Guarino reports on what " Massport’s top brass " (including aviation director Thomas Kinton) were really doing on September 11: they were attending a high-priced junket in Montreal, Canada, where delegates toured the charming Old City and Mont-Tremblant. Worse, the Massport team left Virginia Buckingham and Public Safety Chief Joseph Lawless to deal with the aftermath of the attacks — a task they mishandled. Finally, a frantic international effort involving three state police forces — the Royal Canadian Mounted Police, the US Border Patrol, and the American Embassy in Ottawa (thank you Paul Cellucci) — was necessary to get the bigwigs back to Massachusetts that day. A Massachusetts State Police aircraft flew the big shots the remaining leg of the trip from New Hampshire to Logan.

And that’s not all. In a related piece, the Herald reports that interim security chief John DiFava, the Governor Jane Swift found to stand in for Lawless, is himself leaving before a permanent replacement can be found in early December.

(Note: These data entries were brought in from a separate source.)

/-- What the test port reads of an array that State holds: 0 a memory word at its home, 1 a Seedbank word, 2 a scalar register
(thread · 128 + number), 3 a local-store byte (block · 2^20 + offset), 4 an L1 word (core · 2^64 + word), 5 an LLC line's tag, way, dirty
bit (line), 6 a vector element (thread · 2^16 + register · 96 + lane), 7 a tile element (block · 2^24 + slot · 2^14 + element), 8 a word of
an instruction buffer (core · 2^80 + key), 9 a translation of a core (likewise). Where it holds nothing, and for every other array and the
scan chain, the value is log 20's. -/
def State.probed (s : State) (what addr : Nat) : Option Nat :=
  match what with
  | 0 => some (s.homeVal (addr / 4)).toNat
  | 1 => some (s.seedRead (addr / 8 * 8) 8)
  | 2 => some ((s.thread (addr / 128)).sreg.getD (addr % 128) 0).toNat
  | 3 => some ((s.block (addr / 2 ^ 20)).lsRead (addr % 2 ^ 20) 1)
  | 4 => (s.l1 (addr / 2 ^ 64) (addr % 2 ^ 64)).map (·.data.toNat)
  | 5 => (s.lines.get? addr).map fun l => l.tag + 2 ^ 16 * l.way + (if l.dirty then 2 ^ 20 else 0)
  | 6 => ((s.thread (addr / 2 ^ 16)).vreg.get? (addr % 2 ^ 16 / 96)).map fun v => (v.getD (addr % 96) 0).toNat
  | 7 => (((s.block (addr / 2 ^ 24)).tiles.get? (addr % 2 ^ 24 / 2 ^ 14)).bind fun t => t.elems.get? (addr % 2 ^ 14)).map (·.toNat)
  | 8 => ((s.core (addr / 2 ^ 80)).ibuf.get? (addr % 2 ^ 80)).map (·.toNat)
  | 9 => ((s.core (addr / 2 ^ 80)).tlb.get? (addr % 2 ^ 80)).map (·.pa)
  | _ => none

def State.probe (s : State) (what addr : Nat) : Nat := (s.probed what addr).getD (Config.scan what addr)

/-! ### Events -/

/-- context creation (R422). -/
def execContextCreation (p : CtxParams) (s : State) : Res :=
  .next (s.createCtx p)

/-- pool enlargement (R422). -/
def execPoolEnlargement (ctx : Nat) (spill : Nat) (ovf : Nat) (s : State) : Res :=
  .next (s.enlarge ctx spill ovf)

/-- trellis identifier binding (R255). -/
def execTrellisIdentifierBinding (id : Nat) (ctx : Nat) (tasks : List Nat) (n : Nat) (s : State) : Res :=
  .next (s.bindTrellis id ctx tasks n)

/-- cross die timeout (R385). -/
def execCrossDieTimeout (r : PartName) (s : State) : Res :=
  .next (s.crossTimeout r)

/-- reference counter compare (R385). -/
def execReferenceCounterCompare (first : Nat) (last : Nat) (s : State) : Res :=
  .next (s.compareCounters first last)

/-- die drain completion (R402). -/
def execDieDrainCompletion (die : Nat) (s : State) : Res :=
  .next (s.drainDone die)

/-- patrol scrub (R394). -/
def execPatrolScrub (pa : Nat) (s : State) : Res :=
  .next (s.scrub pa)

/-- filter clear (R395). -/
def execFilterClear (s : State) : Res :=
  .next s.filterDue

/-- freeze (R403). -/
def execFreeze (s : State) : Res :=
  .next { s with frozen := true }

/-- thaw (R403). -/
def execThaw (s : State) : Res :=
  .next { s with frozen := false }

/-- test port read (R403). -/
def execTestPortRead (what : Nat) (addr : Nat) (s : State) : Res :=
  .next (if s.frozen then { s with test := s.test ++ [s.probe what addr] } else s)

end Sys2Proof.Machine
end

In the more than two months since the terrorist attacks took place, Kinton, the Massport aviation director, has largely escaped scrutiny. The Herald story marks the first time since the Phoenix called attention to the matter that anyone has looked into Kinton’s role in security lapses at the airport. Everyone in town seems to have embraced the notion that since Kinton is the only true aviation expert at Massport, he must be the best person to fix its problems. Nobody is asking what responsibility he had for security at Logan. And after all, Kinton, not Buckingham, was Lawless’s boss.

What the Herald story does — as only a tabloid can do — is to show that the airport’s highest officials are just as ensconced in Massport’s cozy world of patronage as everybody else. Perhaps in order to claim the Kinton trip was more than hackery, Massport flacks told the Herald that the aviation director actually made a presentation at the four-day " Airports Council International Conference and Exhibition " although he wasn’t listed on a program as a presenter. The alleged subject of the presentation? Customer service and public safety — in retrospect, evidence that security was Kinton’s responsibility. Other sessions dealt with " Making money in the changing airport business. "

Let’s face it: until September 11, the business of Massport was business, not security. That’s why Cellucci picked Buckingham to oversee Massport. That’s why Buckingham spent so much of her time working on that new third runway for Logan. That’s why Kinton was in Canada on September 11.

Prevailing over the whole mess, of course, is Jane Swift, which is why both these stories are damaging for her. The report of DiFava’s abrupt departure exposes her post-–September 11th haste in appointing him as mere public relations (and clumsy PR at that). And, of course, the question arises, what role did Swift play in fostering Massport’s culture of patronage and profit mentality, especially as it played out on September 11?

It’s becoming clear that Swift can no longer spin herself away from Massport. Not only did she herself reap the benefits of a cushy Massport job before she ran for lieutenant governor, but Massport sits at the core of the Republican hackocracy. Just about two years ago at Thanksgiving time, Swift, then the lieutenant governor, along with Buckingham, played the showcase role at a state transportation conference at Logan Airport. Governors from the other New England states attended, as did Andrew Card, then a lobbyist for General Motors, now President George Bush’s chief of staff. The conference focused on every kind of profit incentive for Massport except security. Because Swift needed to get home to the western part of the state in a pinch, she hitched a ride on a State Police helicopter. Sound familiar? I don’t know what Swift’s potential Democratic rivals are planning to use against her, but I’ll hazard this guess. Massport will be the weight that ultimately drags her down.